Creates a new embeddings index. Embeddings indexes are thread-safe for read operations but writes must be synchronized.

Parameters:

Name	Description	Default
`config`	embeddings configuration	`None`
`models`	models cache, used for model sharing between embeddings	`None`
`kwargs`	additional configuration as keyword args	`{}`

Source code in txtai/embeddings/base.py

def __init__(self, config=None, models=None, **kwargs):
    """
    Creates a new embeddings index. Embeddings indexes are thread-safe for read operations but writes must be synchronized.

    Args:
        config: embeddings configuration
        models: models cache, used for model sharing between embeddings
        kwargs: additional configuration as keyword args
    """

    # Index configuration
    self.config = None

    # Dimensionality reduction - word vectors only
    self.reducer = None

    # Dense vector model - transforms data into similarity vectors
    self.model = None

    # Approximate nearest neighbor index
    self.ann = None

    # Index ids when content is disabled
    self.ids = None

    # Document database
    self.database = None

    # Resolvable functions
    self.functions = None

    # Graph network
    self.graph = None

    # Sparse vectors
    self.scoring = None

    # Query model
    self.query = None

    # Index archive
    self.archive = None

    # Subindexes for this embeddings instance
    self.indexes = None

    # Models cache
    self.models = models

    # Merge configuration into single dictionary
    config = {**config, **kwargs} if config and kwargs else kwargs if kwargs else config

    # Set initial configuration
    self.configure(config)

`batchexplain(queries, texts=None, limit=None)`

Explains the importance of each input token in text for a list of queries. This method requires either content to be enabled or texts to be provided.

Parameters:

Name	Description	Default
`queries`	input queries	required
`texts`	optional list of (text\|list of tokens), otherwise runs search queries	`None`
`limit`	optional limit if texts is None	`None`

Returns:

Type	Description
	list of dict per input text per query where a higher token scores represents higher importance relative to the query

Source code in txtai/embeddings/base.py

def batchexplain(self, queries, texts=None, limit=None):
    """
    Explains the importance of each input token in text for a list of queries. This method requires either content to be enabled
    or texts to be provided.

    Args:
        queries: input queries
        texts: optional list of (text|list of tokens), otherwise runs search queries
        limit: optional limit if texts is None

    Returns:
        list of dict per input text per query where a higher token scores represents higher importance relative to the query
    """

    return Explain(self)(queries, texts, limit)

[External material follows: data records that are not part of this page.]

/-- A scaled or plain conversion of a finite or non-finite value to a format (R62, R69 to R72, R75, R76, R81).
`big` is the largest finite value of the source format, `s` the scale and `z` the U8 zero point. -/
def convert (f : Fmt) (ieee : Bool) (r : Rnd) (big : Rat) (s : Rat) (z : Nat) (v : FV) : Nat × Evt :=
  let fin (neg : Bool) (m : Rat) : Nat × Evt :=
    match f with
    | .i8 =>
      if 127 < m then (byteOfInt (if neg then -127 else 127), some .sat)
      else
        let k := roundUnits r m
        (byteOfInt (if neg then -(k : Int) else k), if k = 0 ∧ m ≠ 0 then some .ufl else none)
    | .u8 =>
      let x : Rat := if neg then -m else m
      if x < -(z : Rat) then (0, some .sat)
      else if ((255 - z : Int) : Rat) < x then (255, some .sat)
      else
        let k := roundUnits r m
        let q : Int := (if neg then -(k : Int) else k) + z
        (if q < 0 then 0 else if 255 < q then 255 else q.toNat, if k = 0 ∧ m ≠ 0 then some .ufl else none)
    | .w96 => (0, none)
    | .s16 =>
      if neg || m = 0 then (1, some .ufl)
      else
        let p := roundFloat specBF16 false .rna false m
        if p.1 = 0 then (1, some .ufl) else p
    | f => match f.spec with
      | some sp => roundFloat sp (ieee && sp.hasInf) r neg m
      | none => (0, none)
  match v with
  | .fin n m => fin n (m / s)
  | .nan =>
    match f with
    | .f32 | .bf16 | .f16 =>
      (if ieee then (match f.spec with | some sp => sp.nanCode | none => 0) else 0, some .nonfin)
    | .u8 => (z, some .nonfin)
    | .s16 => (1, some .nonfin)
    | _ => (0, some .nonfin)
  | .inf n =>
    match ieee, f with
    | true, .f32 => (specF32.infCode n, some .nonfin)
    | true, .bf16 => (specBF16.infCode n, some .nonfin)
    | true, .f16 => (specF16.infCode n, some .nonfin)
    | _, _ => ((fin n (big / s)).1, some .nonfin)

/-- S16 from an exact positive value by RNA; a result of zero or below becomes 0x0001 with an underflow (R61). -/
def rnaS16 (x : Rat) : Nat × Evt :=
  if x ≤ 0 then (1, some .ufl)
  else
    let p := roundFloat specBF16 false .rna false x
    if p.1 = 0 then (1, some .ufl) else (p.1, none)

/-- Exact decode of a stored element into F32 terms: value q × s or (q − z) × s, or the float itself (R59 to R62). -/
def decodeElem (f : Fmt) (code : Nat) (s : Rat) (z : Nat) : FV :=
  let scaleFV (neg : Bool) (m : Rat) : FV := .fin neg (m * s)
  match f with
  | .i8 =>
    let k : Int := if code < 128 then code else (code : Int) - 256
    scaleFV (k < 0) (if k < 0 then -(k : Rat) else (k : Rat))
  | .u8 =>
    let k : Int := (code : Int) - z
    scaleFV (k < 0) (if k < 0 then -(k : Rat) else (k : Rat))
  | .f8a => match decodeFloat specF8a code with | .fin n m => scaleFV n m | v => v
  | .f8b => match decodeFloat specF8b code with | .fin n m => scaleFV n m | v => v
  | .w96 => .fin false 0
  | f => match f.spec with | some sp => decodeFloat sp code | none => .fin false 0

/-- Largest finite value of a format's own codes (Table 3.7, second row). -/
def Fmt.big (f : Fmt) : Rat :=
  match f.spec with | some sp => sp.maxFin | none => 255

/-- 64-bit rotate left (00_scope.md). -/
def rotl64 (x : Word) (k : Nat) : Word := x.rotateLeft k

/-- One round of the rounding stream (R82). -/
def streamRounds (k : Word) : List Nat → Nat → Word → Word → Word × Word
  | [], _, x, y => (x, y)
  | r :: rs, j, x, y =>
    let kj := k + BitVec.ofNat 64 j * 0xA3C59B176E2DF049#64
    let x' := x + y + kj
    let y' := rotl64 y r ^^^ x'
    streamRounds k rs (j + 1) x' y'

/-- The rounding-stream word of run seed k, course c, tensor t and element i (R82). -/
def streamWord (k c : Word) (t i : Nat) : Word :=
  let p := streamRounds k [14, 52, 23, 5, 37, 46, 11, 58, 32, 19] 0 c (BitVec.ofNat 64 (t * 2 ^ 40 + i))
  p.1 + rotl64 p.2 29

`batchsearch(queries, limit=None, weights=None, index=None, parameters=None, graph=False)`

Finds documents most similar to the input query. This method runs an index search, index + database search or a graph search, depending on the embeddings configuration and query.

Parameters:

Name	Description	Default
`queries`	input queries	required
`limit`	maximum results	`None`
`weights`	hybrid score weights, if applicable	`None`
`index`	index name, if applicable	`None`
`parameters`	list of dicts of named parameters to bind to placeholders	`None`
`graph`	return graph results if True	`False`

Returns:

Type	Description
	list of (id, score) per query for index search
	list of dict per query for an index + database search
	list of graph per query when graph is set to True

Source code in txtai/embeddings/base.py

def batchsearch(self, queries, limit=None, weights=None, index=None, parameters=None, graph=False):
    """
    Finds documents most similar to the input query. This method runs an index search, index + database search
    or a graph search, depending on the embeddings configuration and query.

    Args:
        queries: input queries
        limit: maximum results
        weights: hybrid score weights, if applicable
        index: index name, if applicable
        parameters: list of dicts of named parameters to bind to placeholders
        graph: return graph results if True

    Returns:
        list of (id, score) per query for index search
        list of dict per query for an index + database search
        list of graph per query when graph is set to True
    """

    # Determine if graphs should be returned
    graph = graph if self.graph else False

    # Execute search
    results = Search(self, indexids=graph)(queries, limit, weights, index, parameters)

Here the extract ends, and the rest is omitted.